Have you seen either in person? Which looks better on a gut feeling level? Assuming both have the same delivery date, pick one and stop thinking about it.

I got a gray on closeout (shop closing) and swapped my Rival from my cross bike onto it. I'd have preferred the black 9-4 but it didn't work out that way, and once I'm sweating on the road, I don't care what it looks like.


----------



## Ranilus (Feb 26, 2010)

Well my lbs has the grey in stock but no blue. I know its silly but if I'm paying 1400 for a bike I want its looks to take my fancy... plus everyone has the charcoal grey so I am thinking to be different...


----------



## mournhart (Feb 13, 2010)

Ranilus said:


> Well my lbs has the grey in stock but no blue. I know its silly but if I'm paying 1400 for a bike I want its looks to take my fancy... plus everyone has the charcoal grey so I am thinking to be different...



Try this link.

http://www.greatlakescycling.com/2009/07/2010-cannondale-caad9-5/

They have a review of the blue caad9-5 in blue with some decent pics. I can take some pics , since I just got the blue 9-5 . Will take and post later when I have a bit more time. For now, check out the link. You will enjoy either though, when you are riding, you can't really see too much of the bike anyway!!


----------



## Ranilus (Feb 26, 2010)

Well see, actually I was just gonna push the bike around and look at it. 

But seriously! If you got the blue one, please upload pictures! And did you see both colors in person? How did they compare?

Also, I just saw the Magnesium White one for the Caad9 6, and love the clean look! Plus it's 20-speed AND $250 cheaper!
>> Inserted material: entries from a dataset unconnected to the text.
-- ==== Sys2Proof/Machine/Ops.lean ====
section
/-! DEFINITION. The named operations over CODE and the registers, and the steps common to the nine instructions
(R51). The spec defines no exception, trap or return from one (R71, R78, R79), so there is none to take here. -/

namespace Sys2Proof.Machine

/-- The byte of CODE at an address, if it holds one (R24). -/
def readByte : Memory → Nat → Option Byte
  | [], _ => none
  | (k, b) :: rest, a => if k = a then some b else readByte rest a

/-- Puts a byte at an address, keeping the addresses rising. -/
def writeByte : Memory → Nat → Byte → Memory
  | [], a, b => [(a, b)]
  | (k, c) :: rest, a, b =>
    if a < k then (a, b) :: (k, c) :: rest
    else if a = k then (a, b) :: rest
    else (k, c) :: writeByte rest a b

/-- `MemRead(addr, n)`: the n bytes from `a` up, the first in bits 7:0 (R26). -/
def memRead (m : Memory) : (a n : Nat) → Option (BitVec (8 * n))
  | _, 0 => some 0
  | a, n + 1 =>
    match readByte m a, memRead m (a + 1) n with
    | some b, some high => some (high ++ b)
    | _, _ => none

/-- The bytes of an 8n-bit value from `a` up, bits 7:0 first. -/
def writeBytes (m : Memory) (a : Nat) : (n : Nat) → BitVec (8 * n) → Memory
  | 0, _ => m
  | n + 1, v => writeBytes (writeByte m a (v.extractLsb' 0 8)) (a + 1) n (v.extractLsb' 8 (8 * n))

/-- `MemWrite(addr, n, v)` (R26): no answer where a byte would lie at or above 2^32, an address that does not exist
(R24). No instruction uses it; the host's placing of a word does. DESIGN CHOICE: log entry 18. -/
def memWrite (m : Memory) (a n : Nat) (v : BitVec (8 * n)) : Option Memory :=
  if a + n ≤ 2 ^ 32 then some (writeBytes m a n v) else none

/-- The value of `x[r]`; every register is ordinary, r0 included (R12). UNVERIFIED: log entry 19. -/
def State.reg (s : State) (r : Reg) : Word := s.regs[r.toNat]'r.isLt

/-- Does `x[r]` still carry the launch's mark "unwritten" (R14). -/
def State.isUnwritten (s : State) (r : Reg) : Bool := s.unwritten[r.toNat]'r.isLt

/-- Reads a source register; a register that carries the mark faults (R14). -/
def readReg (s : State) (r : Reg) : Except Fault Word :=
  if s.isUnwritten r then .error (.unwrittenRegister r) else .ok (s.reg r)

/-- `x[r] <- v`: the register holds `v` and carries no mark, whatever it held (R12, R14). -/
def writeReg (s : State) (r : Reg) (v : Word) : State :=
  { s with
    regs := s.regs.set r.toNat v r.isLt
    unwritten := s.unwritten.set r.toNat false r.isLt }

/-- `pc <- pc + 4` (R16). UNVERIFIED: log entry 14. -/
def advancePc (s : State) : State := { s with pc := s.pc + 4#32 }

/-- The address at which pc + 4 would be 2^32 (R17). -/
def lastWordAddress : Word := 0xFFFFFFFC#32

/-- Steps 2 to 5 of R51, shared by the nine: refuse at the last word of the address space (R17), read both sources,
rs0 first (R75), compute, and only then write rd (R7) and advance pc. Any overlap of the three registers is allowed, in the divisions
too (R70). UNVERIFIED: log entries 14 and 24. -/
def executeTType (compute : Word → Word → Except Fault Word) (rd rs0 rs1 : Reg) (s : State) :
    Host.Outcome State Fault Refusal :=
  if s.pc = lastWordAddress then .refused .pcWrap
  else
    match readReg s rs0 with
    | .error f => .fault f
    | .ok a =>
      match readReg s rs1 with
      | .error f => .fault f
      | .ok b =>
        match compute a b with
        | .error f => .fault f
        | .ok r => .next (advancePc (writeReg s rd r))

/-- What a division corner does under its rule: the spec's default fault (R62, R63) or the value of R76. -/
def cornerResult (rule : CornerRule) (f : Fault) (v : Word) : Except Fault Word :=
  match rule with
  | .modelFault => .error f
  | .freeValue => .ok v

end Sys2Proof.Machine
end

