-- ==== Sys2Proof/Machine/Divide.lean ====
section
/-! DEFINITION. DIV, DIVU, MOD and MODU (42_arith_divide_modulo.md). rs0 is the dividend, rs1 the divisor (R60,
conflict C1; UNVERIFIED: log entry 12). A zero divisor (R62) and DIV's overflow pair (R63) go by the two corner rules of
Config, set here to the free values of R76 (DESIGN CHOICE: log entries 7 and 8). -/

namespace Sys2Proof.Machine

/-- The operands of the one signed division whose quotient does not fit: -2^31 by -1 (R63). -/
abbrev IsOverflowPair (a b : Word) : Prop := signed a = -(2 ^ 31) ∧ signed b = -1

/-- The signed quotient (R64), with the rounding convention and the two corner rules as parameters. -/
def divResult (rounding : Rounding) (zeroRule overflowRule : CornerRule) (a b : Word) : Except Fault Word :=
  if signed b = 0 then cornerResult zeroRule .divideByZero (Config.divZero a)
  else if IsOverflowPair a b then cornerResult overflowRule .divideOverflow Config.divOverflow
  else .ok (trunc32 (quotientBy rounding (signed a) (signed b)))

/-- The unsigned quotient (R65). -/
def divuResult (zeroRule : CornerRule) (a b : Word) : Except Fault Word :=
  if unsigned b = 0 then cornerResult zeroRule .divideByZero (Config.divuZero a)
  else .ok (trunc32 (divU (unsigned a) (unsigned b)))

/-- The signed remainder (R66); at DIV's overflow pair it is 0 (R63; UNVERIFIED: log entry 9). -/
def modResult (rounding : Rounding) (zeroRule : CornerRule) (a b : Word) : Except Fault Word :=
  if signed b = 0 then cornerResult zeroRule .divideByZero (Config.modZero a)
  else .ok (trunc32 (remainderBy rounding (signed a) (signed b)))

/-- The unsigned remainder (R67). -/
def moduResult (zeroRule : CornerRule) (a b : Word) : Except Fault Word :=
  if unsigned b = 0 then cornerResult zeroRule .divideByZero (Config.moduZero a)
  else .ok (trunc32 (remU (unsigned a) (unsigned b)))

/-- DIV (R64). -/
def execDiv (rd rs0 rs1 : Reg) (s : State) : Host.Outcome State Fault Refusal :=
  executeTType (divResult Config.sdivRounding Config.divZeroRule Config.divOverflowRule) rd rs0 rs1 s

/-- DIVU (R65). -/
def execDivu (rd rs0 rs1 : Reg) (s : State) : Host.Outcome State Fault Refusal :=
  executeTType (divuResult Config.divZeroRule) rd rs0 rs1 s

/-- MOD (R66). -/
def execMod (rd rs0 rs1 : Reg) (s : State) : Host.Outcome State Fault Refusal :=
  executeTType (modResult Config.sdivRounding Config.divZeroRule) rd rs0 rs1 s

/-- MODU (R67). -/
def execModu (rd rs0 rs1 : Reg) (s : State) : Host.Outcome State Fault Refusal :=
  executeTType (moduResult Config.divZeroRule) rd rs0 rs1 s

end Sys2Proof.Machine
end

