/-- Every rounding convention gives the same quotient and remainder for a non-negative dividend and a positive divisor,
and for an exact division at any signs; in the first case alone DIV is DIVU and MOD is MODU; on every other pair two quotients differ by at most one.
Derived by the spec in R68, so that decision D19 matters nowhere else. -/
def Obligations.RoundingConventionsAgreeOnDomain : Prop :=
  (∀ (r r' : Rounding) (a b : Int), b ≠ 0 →
    ((0 ≤ a ∧ 0 < b) ∨ b ∣ a → quotientBy r a b = quotientBy r' a b ∧ remainderBy r a b = remainderBy r' a b) ∧
    |quotientBy r a b - quotientBy r' a b| ≤ 1) ∧
  ∀ (r : Rounding) (z o : CornerRule) (a b : Word), 0 ≤ signed a → 0 < signed b →
    divResult r z o a b = divuResult z a b ∧ modResult r z a b = moduResult z a b

/-- Quotient and remainder belong together: off the corners, DIV and MOD rebuild the dividend, MOD is smaller than the
divisor in size and takes the dividend's sign; DIVU and MODU rebuild it exactly and MODU is below the divisor. Derived by
the spec in R69, the sign by decision D19 (log entry 11). -/
def Obligations.QuotientAndRemainderRebuildDividend : Prop :=
  ∀ a b q r : Word, b ≠ 0#32 →
    (¬ IsOverflowPair a b →
      divResult Config.sdivRounding Config.divZeroRule Config.divOverflowRule a b = .ok q →
      modResult Config.sdivRounding Config.divZeroRule a b = .ok r →
      a = trunc32 (signed b * signed q + signed r) ∧ |signed r| < |signed b| ∧
        (signed r ≠ 0 → (signed r).sign = (signed a).sign)) ∧
    (divuResult Config.divZeroRule a b = .ok q → moduResult Config.divZeroRule a b = .ok r →
      unsigned a = unsigned b * unsigned q + unsigned r ∧ 0 ≤ unsigned r ∧ unsigned r < unsigned b)
end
UGHHH. (I think the white frame would look SWEET with white saddle/handlebar + black mechs like the 105!)

So...to sum up:

Charcoal is kinda muddy/unhappy with too many darker colors

Blue is sort of a classic C'dale color scheme.
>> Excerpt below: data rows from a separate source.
-- ==== Sys2Proof/Laws/Step.lean ====
section
/-! SUPPORT. Runs of the machine, one step at a time. -/

namespace Sys2Proof.Machine

/-- A run of any machine goes on with the state its first step answers. -/
theorem run_succ_of_next (M : Host.Core) {k : Nat} {s s' : M.State} (h : M.step s = .next s') :
    M.run (k + 1) s = M.run k s' := by
  simp only [Host.Core.run, h]

/-- A run of any machine that answers a next state took a first step to one. -/
theorem run_succ_next (M : Host.Core) {k : Nat} {s t : M.State} (h : M.run (k + 1) s = .next t) :
    ∃ s', M.step s = .next s' ∧ M.run k s' = .next t := by
  simp only [Host.Core.run] at h
  split at h
  next s' hs => exact ⟨s', hs, h⟩
  · cases h
  · cases h

/-- This machine's run goes on with the state its first step answers. -/
theorem coreRun_of_next {k : Nat} {s s' : State} (h : step s = .next s') :
    Host.Core.run Sys2Proof.core (k + 1) s = Host.Core.run Sys2Proof.core k s' :=
  run_succ_of_next Sys2Proof.core h

/-- This machine's run that answers a next state took a first step to one. -/
theorem coreRun_next {k : Nat} {s t : State} (h : Host.Core.run Sys2Proof.core (k + 1) s = .next t) :
    ∃ s', step s = .next s' ∧ Host.Core.run Sys2Proof.core k s' = .next t :=
  run_succ_next Sys2Proof.core h

end Sys2Proof.Machine
end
White is clean and classy, but too bland. 

I really love the race red and envy the japs for getting that with the 9-5 that includes the 105 crankset!


----------



## mournhart (Feb 13, 2010)

Hahaha, I did a bit of that pushing around with my new bike also. 
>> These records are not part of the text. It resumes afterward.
/-- The path-fault causes of section 12.7. -/
inductive FaultCause where
  | captureOutOfOrder | captureOverrun | captureRestart | viewWrite | viewBeyond | viewNoView | viewNoFrame | viewStale
  | apertureInactive | badCommandTail | badReportHead
  deriving DecidableEq, Repr

/-- The report classes of R163. -/
inductive ReportClass where
  | completion | exposure | frame | focus | lens | capture | fault
  deriving DecidableEq, Repr

/-- The completion statuses of R153 and R154. -/
inductive Status where
  | done | clamped | notReady | conflict | badParameter | unknownCommand | memoryError
  deriving DecidableEq, Repr

/-- The lens events of R81. -/
inductive LensEventKind where
  | homed | parked | fault | stepLoss
  deriving DecidableEq, Repr

/-- The causes of a lens FAULT (R81). -/
inductive LensFaultCause where
  | driverFault | timeout | noHome
  deriving DecidableEq, Repr

/-- The capture events of R139. -/
inductive CaptureEventKind where
  | triggered | triggerIgnored | kept | skipped | ended | bufferHigh | bufferLow
  deriving DecidableEq, Repr

/-! ## Frames, exposure sets and statistics -/

/-- A lens sample (R78). -/
structure LensSample where
  zoom : Nat
  focus : Nat
  irisStop : Nat
  known : Bool
  deriving DecidableEq, Repr

/-- One flag per motor (R16, R78). -/
structure MotorFlags where
  zoom : Bool
  focus : Bool
  iris : Bool
  deriving DecidableEq, Repr

/-- An exposure set (R43); `tag` is `none` for the initial set. -/
structure ExposureSet where
  tl : Nat
  gl : Nat
  al : Nat
  xl : Int
  shutter : Nat
  gainCode : Nat
  irisStop : Nat
  quantised : Period
  flickerExposed : Bool
  lightHigh : Bool
  lightLow : Bool
  lensHeld : Bool
  source : SetSource
  tag : Option (BitVec 32)
  deriving DecidableEq, Repr

/-- The metering outcome of a frame record (R48). -/
structure Metering where
  y : Nat
  eMeas : Int
  skip : SkipReason
  deriving DecidableEq, Repr

/-- The result of one flicker detector in a statistics record (R30). -/
structure DetectorResult where
  level : Nat
  evaluated : Bool
  on : Bool
  deriving DecidableEq, Repr

/-- The statistics fields of a frame record (R16, R30). -/
structure RecordStatistics where
  valid : Bool
  uniformFallback : Bool
  y : Nat
  h : Nat
  det100 : DetectorResult
  det120 : DetectorResult
  focusFigure : Nat
  windowMeans : List Nat
  deriving DecidableEq, Repr

/-- The steady fields of a frame record (R16, R115). -/
structure SteadyFields where
  dx : Int
  dy : Int
  quality : Nat
  hold : HoldReason
  ox : Int
  oy : Int
  deriving DecidableEq, Repr

/-- The capture fields of a frame record (R16). -/
structure CaptureFields where
  id : Nat
  index : Int
  deriving DecidableEq, Repr

/-- A frame record (R16); an optional field is absent when it is `none`, and `issueFrame = none` is "initial". -/
structure FrameRecord where
  frame : BitVec 32
  outcome : FrameOutcome
  torn : Bool
  bytesStored : Nat
  startSample : LensSample
  endSample : LensSample
  moving : MotorFlags
  focusSettled : Bool
  applied : ExposureSet
  issueFrame : Option (BitVec 32)
  metering : Option Metering
  statistics : RecordStatistics
  steady : Option SteadyFields
  capture : Option CaptureFields
  deriving DecidableEq, Repr

/-- A slot table entry (R1); the value 0 of `recordFrame` and `lastFrame` means "no frame". -/
structure Slot where
  state : SlotState
  pins : Nat
  recordFrame : BitVec 32
  fillAge : BitVec 32
  lastFrame : BitVec 32
  record : FrameRecord
  deriving DecidableEq, Repr

/-- The capture tracker (R7): the frame in progress with its filling slot, the expected offset, the bytes stored and
the torn flag. -/
structure Tracker where
  inProgress : Option (BitVec 32 × Nat)
  expected : Nat
  stored : Nat
  torn : Bool
  deriving DecidableEq, Repr

/-- The four requests of R5. -/
inductive SlotRequestKind where
  | hold | unhold | keep | release
  deriving DecidableEq, Repr

/-- A request of the Capture Unit that the Slot Manager has not taken yet (R5). -/
structure SlotRequest where
  kind : SlotRequestKind
  slot : Nat
  frame : BitVec 32
  captureId : Nat
  index : Int
  deriving DecidableEq, Repr

/-- The Slot Manager's answers (R5). -/
inductive SlotAnswer where
  | done | pinned | gone
  deriving DecidableEq, Repr

/-- A request of the Steady Controller that the Slot Manager has not taken yet (R3): the pin of SET VIEW SOURCE's
review source, or an unpin. -/
inductive PinMessage where
  | reviewPin (slot : Nat)
  | unpin (slot : Nat)
  deriving DecidableEq, Repr

/-- The Slot Manager (chapter 1).  `table` is empty while the configuration is invalid; `imageWaiting` holds the slots
whose image write waits to enter the own-traffic queue, first change first (R17). -/
structure SlotManager where
  table : List Slot
  seq : BitVec 32
  tracker : Tracker
  imageWaiting : List Nat
  captureRequest : Option SlotRequest
  captureAnswer : Option SlotAnswer
  pinMessages : List PinMessage
  deriving DecidableEq, Repr

/-- The parameters of SET STATISTICS (R38). -/
structure StatParams where
  saturation : Nat
  coring : Nat
  onThreshold : Nat
  offThreshold : Nat
  darkFloor : Nat
  lineTime : Nat
  deriving DecidableEq, Repr

/-- A rectangle of quads (R96). -/
structure Rect where
  x : Nat
  y : Nat
  width : Nat
  height : Nat
  deriving DecidableEq, Repr

/-- A focus window as the Statistics Engine latches it (R22). -/
structure LatchedWindow where
  rect : Rect
  enabled : Bool
  deriving DecidableEq, Repr

/-- The latched inputs of a frame in measurement (R21, R22).  `windowSet` is the number of the window set they hold (R96). -/
structure StatLatch where
  params : StatParams
  weights : List Nat
  windows : List LatchedWindow
  windowSet : Nat
  mx : Nat
  my : Nat
  width : Nat
  height : Nat
  deriving DecidableEq, Repr

/-- One entry of the line buffer (R21): the sum of R and Gr, and the saturation mark. -/
structure LineEntry where
  sum : Nat
  mark : Bool
  deriving DecidableEq, Repr

/-- The accumulators of a frame in measurement (R21).  `previous` is the luma of the quad completed last, which the
contrast sum of R27 needs. -/
structure Accumulators where
  line : List LineEntry
  previous : Nat
  zoneSum : List Nat
  zoneClip : List Nat
  rowSum : List Nat
  winContrast : List Nat
  winLuma : List Nat
  colProfile : List Nat
  rowProfile : List Nat
  deriving DecidableEq, Repr

/-- A frame in measurement, or in the completion buffer (R21). -/
structure Measurement where
  frame : BitVec 32
  torn : Bool
  latch : StatLatch
  acc : Accumulators
  deriving DecidableEq, Repr

/-- The projection profiles of a frame with the margins and geometry they were built with (R28, R31). -/
structure Profiles where
  cols : List Nat
  rows : List Nat
  mx : Nat
  my : Nat
  width : Nat
  height : Nat
  deriving DecidableEq, Repr

/-- A flicker detector (R34). -/
structure Detector where
  on : Bool
  run : Nat
  level : Nat
  deriving DecidableEq, Repr

/-- The values of one focus window in a statistics record (R27, R30). -/
structure WindowValue where
  enabled : Bool
  contrast : Nat
  mean : Nat
  figure : Nat
  deriving DecidableEq, Repr

/-- A statistics record (R30).  `windowSet` is the number of the window set it was measured with (R96). -/
structure StatRecord where
  frame : BitVec 32
  torn : Bool
  valid : Bool
  y : Nat
  h : Nat
  uniformFallback : Bool
  det100 : DetectorResult
  det120 : DetectorResult
  activePeriod : Period
  windows : List WindowValue
  windowSet : Nat
  focusFigure : Nat
  darkFloor : Nat
  current : Profiles
  reference : Option Profiles
  deriving DecidableEq, Repr

/-- The Statistics Engine (chapter 2).  `lineTimeLatched` is the line time the last frame start latched (R38, R39);
`patterns` is the WEIGHTS table. -/
structure StatEngine where
  params : StatParams
  patterns : List (List Nat)
  measuring : Option Measurement
  buffer : Option Measurement
  rowReference : Option (List Nat)
  profileReference : Option Profiles
  det100 : Detector
  det120 : Detector
  lineTimeLatched : Nat
  deriving DecidableEq, Repr

/-- A completion announcement (R13) as the consumers hold it, with the lens samples and flags of the frame. -/
structure Announcement where
  frame : BitVec 32
  slot : Nat
  outcome : FrameOutcome
  torn : Bool
  startSample : LensSample
  endSample : LensSample
  moving : MotorFlags
  focusSettled : Bool
  deriving DecidableEq, Repr

/-- Outstanding completion work of a controller: the announcement, and the statistics record once it has been handed
on (R29). -/
structure WorkItem where
  notice : Announcement
  stats : Option StatRecord
  deriving DecidableEq, Repr

/-! ## Exposure Controller -/

/-- The parameter record (R40). -/
structure ExposureParams where
  target : Nat
  hLim : Nat
  deadBand : Nat
  gain : Nat
  stepMax : Nat
  pattern : Nat
  compensation : Int
  mode : ExposureMode
  manualShutter : Nat
  manualGain : Nat
  manualIris : Nat
  deriving DecidableEq, Repr

/-- The PROGRAM table (R159). -/
structure ProgramTable where
  tlMin : Nat
  tlMax : Nat
  glMax : Nat
  credit : Nat
  crop : Nat
  deriving DecidableEq, Repr

/-- The held lens values (R40). -/
structure LensValues where
  focal : Nat
  alOpen : Nat
  stops : Nat
  stepAl : Nat
  deriving DecidableEq, Repr

/-- The latches of one frame (R40, R45). -/
structure ExposureLatch where
  frame : BitVec 32
  params : ExposureParams
  program : ProgramTable
  steady : Bool
  applied : ExposureSet
  deriving DecidableEq, Repr

/-- A request of the Focus Controller to the Exposure Controller that has not been taken yet (R51). -/
inductive ReferenceMessage where
  | take (frame : BitVec 32) (y : Nat)
  | drop
  deriving DecidableEq, Repr

/-- The meter reading the Status Block shows, as the newest issue gave it (R60); `present` is the mark of `y` and `eMeas`, not
of `skip` (DESIGN CHOICE, log entry 78). -/
structure ShownMeter where
  y : Nat
  eMeas : Int
  skip : SkipReason
  present : Bool
  mode : ExposureMode
  deriving DecidableEq, Repr

/-- The scene reference (R40, R51). -/
structure SceneReference where
  valid : Bool
  level : Nat
  run : Nat
  deriving DecidableEq, Repr

/-- The Exposure Controller (chapter 3).  `history` is in issue order, newest last; `work` holds the completed frames
whose work is outstanding, oldest first; `irisReached` is the position that the newest REACHED for
the iris carried (R70, R73). -/
structure ExposureController where
  params : ExposureParams
  program : ProgramTable
  latches : List ExposureLatch
  history : List ExposureSet
  settled : Bool
  lightHigh : Bool
  lightLow : Bool
  settleRun : Nat
  scene : SceneReference
  held : LensValues
  firstIssue : Bool
  shown : ShownMeter
  work : List WorkItem
  messages : List ReferenceMessage
  irisReached : Option Nat
  deriving DecidableEq, Repr

/-! ## Lens Drive -/

/-- What the Lens Drive holds for a motor (R66); `target` and `owner` have a meaning while the state is not IDLE. -/
structure MotorRecord where
  position : Nat
  state : MotorState
  target : Nat
  owner : Requester
  priority : Nat
  period : Nat
  moved : Bool
  deriving DecidableEq, Repr

/-- An entry of the preempted-move stack (R72). -/
structure StackEntry where
  motor : Motor
  target : Nat
  priority : Nat
  deriving DecidableEq, Repr

/-- A segment in flight (R68, R69); `timeout` is in microseconds, and `homing` says that it was sent in HOMING. -/
structure Segment where
  motor : Motor
  up : Bool
  steps : Nat
  period : Nat
  timeout : Nat
  homing : Bool
  deriving DecidableEq, Repr

/-- Where homing stands (R75, R76): the iris segments answered, or the seek of a motor with its direction and the
steps sent. -/
inductive Homing where
  | iris (answered : Nat)
  | seek (motor : Motor) (up : Bool) (sent : Nat)
  deriving DecidableEq, Repr

/-- What the requester does with the Lens Drive's answer: nothing, or the completion of the command that sent the
request (R88, R89, R109), or the answer to a cam table commit's request (R87). -/
inductive RequestPurpose where
  | plain
  | zoomTo (before : Option Nat) (clamped : Bool)
  | zoomStop
  | moveFocus (position : Nat) (clamped : Bool)
  | camCommit
  deriving DecidableEq, Repr

/-- A request waiting to be taken by the Lens Drive (R70, R73). -/
inductive LensMessage where
  | target (motor : Motor) (position : Nat) (purpose : RequestPurpose)
  | stop (motor : Motor) (purpose : RequestPurpose)
  | trackingAnswer
  deriving DecidableEq, Repr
I saw both of them. The black one seems cooler, if you prefer the stealth-ish looks, but obviously, you are drawn to the blue one like I did. 

I agree, the blue is a happier color! I was sold on the blue after looking at the pictures on that link with the review from my previous post. If I didn't see that review and only saw the bikes in person, I probably would have picked the black one as I am usually a low key person and prefer not to stand out too much. It also seems that the blue bike is shinier, or may be it was the bike calling me to pick it, haha. 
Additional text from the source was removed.